Import MS-COCO data#
MS-COCO is one of the most popular data, which contains the number 120K of data and they are annotated into bounding boxes, polygons, and masks. We import MS-COCO data for instance segmentation tasks among other tasks such as panoptic segmentation or person keypoint detection.
[5]:
from datumaro.components.dataset import Dataset
coco_path = "./coco_dataset"
coco_dataset = Dataset.import_from(coco_path, "coco_instances")
print(coco_dataset)
WARNING:root:File './coco_dataset/annotations/image_info_test-dev2017.json' was skipped, could't match this file with any of these tasks: coco_instances
WARNING:root:File './coco_dataset/annotations/image_info_test2017.json' was skipped, could't match this file with any of these tasks: coco_instances
WARNING:root:File './coco_dataset/annotations/image_info_unlabeled2017.json' was skipped, could't match this file with any of these tasks: coco_instances
WARNING:root:File './coco_dataset/annotations/person_keypoints_val2017.json' was skipped, could't match this file with any of these tasks: coco_instances
WARNING:root:File './coco_dataset/annotations/captions_val2017.json' was skipped, could't match this file with any of these tasks: coco_instances
WARNING:root:File './coco_dataset/annotations/person_keypoints_train2017.json' was skipped, could't match this file with any of these tasks: coco_instances
WARNING:root:File './coco_dataset/annotations/captions_train2017.json' was skipped, could't match this file with any of these tasks: coco_instances
Dataset
size=123287
source_path=./coco_dataset
media_type=<class 'datumaro.components.media.Image'>
annotated_items_count=122218
annotations_count=1915643
subsets
train2017: # of items=118287, # of annotated items=117266, # of annotations=1836996, annotation types=['bbox', 'polygon', 'mask']

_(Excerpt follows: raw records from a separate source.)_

-- ==== Sys2Proof/Laws/KeepsRegView.lean ====
section
/-!
SUPPORT. What the operations of Machine/RegView.lean keep.
-/
namespace Sys2Proof.Machine

theorem State.afterRead_keeps {s0 : State} {s : State} (a : RegAt) (m : Word) (hs : Keeps s0 s) :
    Keeps s0 (State.afterRead s a m) := by
  unfold State.afterRead
  repeat' (first
    | (intro x; refine have_then (p := Keeps s0 x) ?_ ?_; (on_goal 2 => (intro hx; clear_value x)); (on_goal 1 => (subst x)))
    | (intro x; refine have_then (p := Keeps s0 x.1) ?_ ?_; (on_goal 2 => (intro hx; clear_value x)); (on_goal 1 => (subst x)))
    | (intro x; (have _y := (fun a => x a)); clear _y; subst x; (try beta_reduce))
    | (intro x; clear_value x)
    | (intro x; subst x)
    | lift_lets -underBinder
    | (with_reducible assumption)
    | (with_reducible apply State.takeFree_keeps)
    | (with_reducible apply State.setReg_keeps)
    | (with_reducible apply State.setReg_keeps)
    | (with_reducible refine keeps_foldl ?_ (fun _ _ _ => ?_))
    | (with_reducible refine keeps_foldl1 ?_ (fun _ _ _ => ?_))
    | split
    | (with_reducible refine keeps_fst (by with_reducible assumption) ?_)
    | (with_reducible refine keeps_snd (by with_reducible assumption) ?_)
    | (with_reducible refine Keeps.update ?_)
    | (intro _ _; (try beta_reduce))
    | (intro _; (try beta_reduce)))

theorem State.cfgRead_keeps {s0 : State} {s : State} (t : CfgTarget) (off : Nat) (size : Nat) (hs : Keeps s0 s) :
    Keeps s0 (State.cfgRead s t off size).1 := by
  unfold State.cfgRead
  repeat' (first
    | (with_reducible assumption)
    | (with_reducible apply State.afterRead_keeps)
    | split
    | (with_reducible refine keeps_fst (by with_reducible assumption) ?_)
    | (with_reducible refine keeps_snd (by with_reducible assumption) ?_))

theorem State.regLoad_keeps {s0 : State} {s : State} (au : Auth) (off size : Nat) {t : State} {x : Except MErr Word}
    (e : s.regLoad au off size = some (t, x)) (hs : Keeps s0 s) : Keeps s0 t := by
  unfold State.regLoad at e
  split at e
  · cases e
  · dsimp only at e
    cases e
    exact State.cfgRead_keeps _ _ _ hs
  · rename_i he
    have h := State.admit_keeps _ _ _ _ he hs
    split at e
    · cases e; exact h
    · split at e <;> cases e <;> exact h

theorem State.regRead_keeps {s0 : State} {s : State} (m : Master) (off : Nat) (hs : Keeps s0 s) :
    Keeps s0 (State.regRead s m off) := by
  unfold State.regRead
  repeat' (first
    | (with_reducible assumption)
    | (with_reducible refine State.regLoad_keeps _ _ _ (by with_reducible assumption) ?_)
    | split
    | (with_reducible refine keeps_fst (by with_reducible assumption) ?_)
    | (with_reducible refine keeps_snd (by with_reducible assumption) ?_)
    | (with_reducible refine Keeps.update ?_))

end Sys2Proof.Machine
end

val2017: # of items=5000, # of annotated items=4952, # of annotations=78647, annotation types=['bbox', 'polygon', 'mask']
infos
categories
label: ['person', 'bicycle', 'car', 'motorcycle', 'airplane', 'bus', 'train', 'truck', 'boat', 'traffic light', 'fire hydrant', 'stop sign', 'parking meter', 'bench', 'bird', 'cat', 'dog', 'horse', 'sheep', 'cow', 'elephant', 'bear', 'zebra', 'giraffe', 'backpack', 'umbrella', 'handbag', 'tie', 'suitcase', 'frisbee', 'skis', 'snowboard', 'sports ball', 'kite', 'baseball bat', 'baseball glove', 'skateboard', 'surfboard', 'tennis racket', 'bottle', 'wine glass', 'cup', 'fork', 'knife', 'spoon', 'bowl', 'banana', 'apple', 'sandwich', 'orange', 'broccoli', 'carrot', 'hot dog', 'pizza', 'donut', 'cake', 'chair', 'couch', 'potted plant', 'bed', 'dining table', 'toilet', 'tv', 'laptop', 'mouse', 'remote', 'keyboard', 'cell phone', 'microwave', 'oven', 'toaster', 'sink', 'refrigerator', 'book', 'clock', 'vase', 'scissors', 'teddy bear', 'hair drier', 'toothbrush']

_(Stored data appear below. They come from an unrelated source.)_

-- ==== Sys2Proof/Laws/KeepsCalMem.lean ====
section
/-!
SUPPORT. What the operations of Machine/CalMem.lean keep.
-/
namespace Sys2Proof.Machine

theorem State.lineStore_keeps {s0 : State} {s : State} (c : Nat) (a : Nat) (bs : List Byte) (hs : Keeps s0 s) :
    Keeps s0 (State.lineStore s c a bs) := by
  unfold State.lineStore
  repeat' (first
    | (intro x; refine have_then (p := Keeps s0 x) ?_ ?_; (on_goal 2 => (intro hx; clear_value x)); (on_goal 1 => (subst x)))
    | (intro x; (have _y := (fun a => x a)); clear _y; subst x; (try beta_reduce))
    | (intro x; clear_value x)
    | (intro x; subst x)
    | lift_lets -underBinder
    | (with_reducible assumption)
    | (with_reducible apply State.setCal_keeps)
    | split
    | (with_reducible refine keeps_fst (by with_reducible assumption) ?_)
    | (with_reducible refine keeps_snd (by with_reducible assumption) ?_)
    | (with_reducible refine Keeps.update ?_))

theorem State.fillLine_keeps {s0 : State} {s : State} (c : Nat) (a : Nat) (hs : Keeps s0 s) :
    Keeps s0 (State.fillLine s c a) := by
  unfold State.fillLine
  repeat' (first
    | (intro x; refine have_then (p := Keeps s0 x) ?_ ?_; (on_goal 2 => (intro hx; clear_value x)); (on_goal 1 => (subst x)))
    | (intro x; refine have_then (p := Keeps s0 x.1) ?_ ?_; (on_goal 2 => (intro hx; clear_value x)); (on_goal 1 => (subst x)))
    | (intro x; (have _y := (fun a => x a)); clear _y; subst x; (try beta_reduce))
    | (intro x; clear_value x)
    | (intro x; subst x)
    | lift_lets -underBinder
    | (with_reducible assumption)
    | (with_reducible apply State.setCal_keeps)
    | (with_reducible apply State.fill_keeps)
    | split
    | (with_reducible refine keeps_fst (by with_reducible assumption) ?_)
    | (with_reducible refine keeps_snd (by with_reducible assumption) ?_)
    | (with_reducible refine Keeps.update ?_))

theorem State.fillCode_keeps {s0 : State} {s : State} (c : Nat) (a : Nat) (hs : Keeps s0 s) :
    Keeps s0 (State.fillCode s c a) := by
  unfold State.fillCode
  repeat' (first
    | (intro x; refine have_then (p := Keeps s0 x) ?_ ?_; (on_goal 2 => (intro hx; clear_value x)); (on_goal 1 => (subst x)))
    | (intro x; refine have_then (p := Keeps s0 x.1) ?_ ?_; (on_goal 2 => (intro hx; clear_value x)); (on_goal 1 => (subst x)))
    | (intro x; (have _y := (fun a => x a)); clear _y; subst x; (try beta_reduce))
    | (intro x; clear_value x)
    | (intro x; subst x)
    | lift_lets -underBinder
    | (with_reducible assumption)
    | (with_reducible apply State.setCal_keeps)
    | (with_reducible apply State.fill_keeps)
    | split
    | (with_reducible refine keeps_fst (by with_reducible assumption) ?_)
    | (with_reducible refine keeps_snd (by with_reducible assumption) ?_)
    | (with_reducible refine Keeps.update ?_))

theorem State.lineParity_keeps {s0 : State} {s : State} (c : Nat) (a : Nat) (hs : Keeps s0 s) :
    Keeps s0 (State.lineParity s c a) := by
  unfold State.lineParity
  repeat' (first
    | (intro x; refine have_then (p := Keeps s0 x) ?_ ?_; (on_goal 2 => (intro hx; clear_value x)); (on_goal 1 => (subst x)))
    | (intro x; refine have_then (p := Keeps s0 x.1) ?_ ?_; (on_goal 2 => (intro hx; clear_value x)); (on_goal 1 => (subst x)))
    | (intro x; (have _y := (fun a => x a)); clear _y; subst x; (try beta_reduce))
    | (intro x; clear_value x)
    | (intro x; subst x)
    | lift_lets -underBinder
    | (with_reducible assumption)
    | (with_reducible apply State.setCal_keeps)
    | (with_reducible apply State.cachePar_keeps)
    | (with_reducible refine Keeps.update ?_)
    | (intro _ _; (try beta_reduce))
    | (intro _; (try beta_reduce)))

theorem State.dataNote_keeps {s0 : State} {s : State} (c : Nat) (e : MErr) (a : Nat) (hs : Keeps s0 s) :
    Keeps s0 (State.dataNote s c e a) := by
  unfold State.dataNote
  repeat' (first
    | (with_reducible assumption)
    | (with_reducible apply State.refuse_keeps))

theorem State.loadDone_keeps {s0 : State} {s : State} (c : Nat) (d : BitVec 5) (size : Nat) (signed : Bool) (bs : List Byte) (hs : Keeps s0 s) :
    Keeps s0 (State.loadDone s c d size signed bs) := by
  unfold State.loadDone
  repeat' (first
    | (with_reducible assumption)
    | (with_reducible apply State.setGpr_keeps)
    | (with_reducible apply State.next_keeps))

Export MS-COCO data into Pascal-VOC data format#
We now export the imported COCO dataset into another popular data format Pascal-VOC. This helps us to reuse the same data feeding code blocks in training or deployment frameworks. Below shows the reformatted COCO dataset with Pascal-VOC format.
[21]:
print("Original MS-COCO data format")
!tree -L 1 ./coco_dataset
save_path = "coco_dataset_with_voc_format"
coco_dataset.export(save_path, "voc", save_media=True)
print("Reformulated MS-COCO data with Pascal-VOC format")
!tree -L 1 ./coco_dataset_with_voc_format
Original MS-COCO data format
./coco_dataset
├── annotations
└── images
2 directories, 0 files
Reformulated MS-COCO data with Pascal-VOC format
./coco_dataset_with_voc_format
├── Annotations
├── ImageSets
├── JPEGImages
├── labelmap.txt
├── SegmentationClass
└── SegmentationObject
5 directories, 1 file
Import Pascal-VOC data#
We now move on to import Pascal-VOC data. Similar to MS-COCO data, Pascal-VOC supports multiple tasks including object detection, segmentation, person layout, and action classification. We are going to import Pascal-VOC data with the task-specific purpose.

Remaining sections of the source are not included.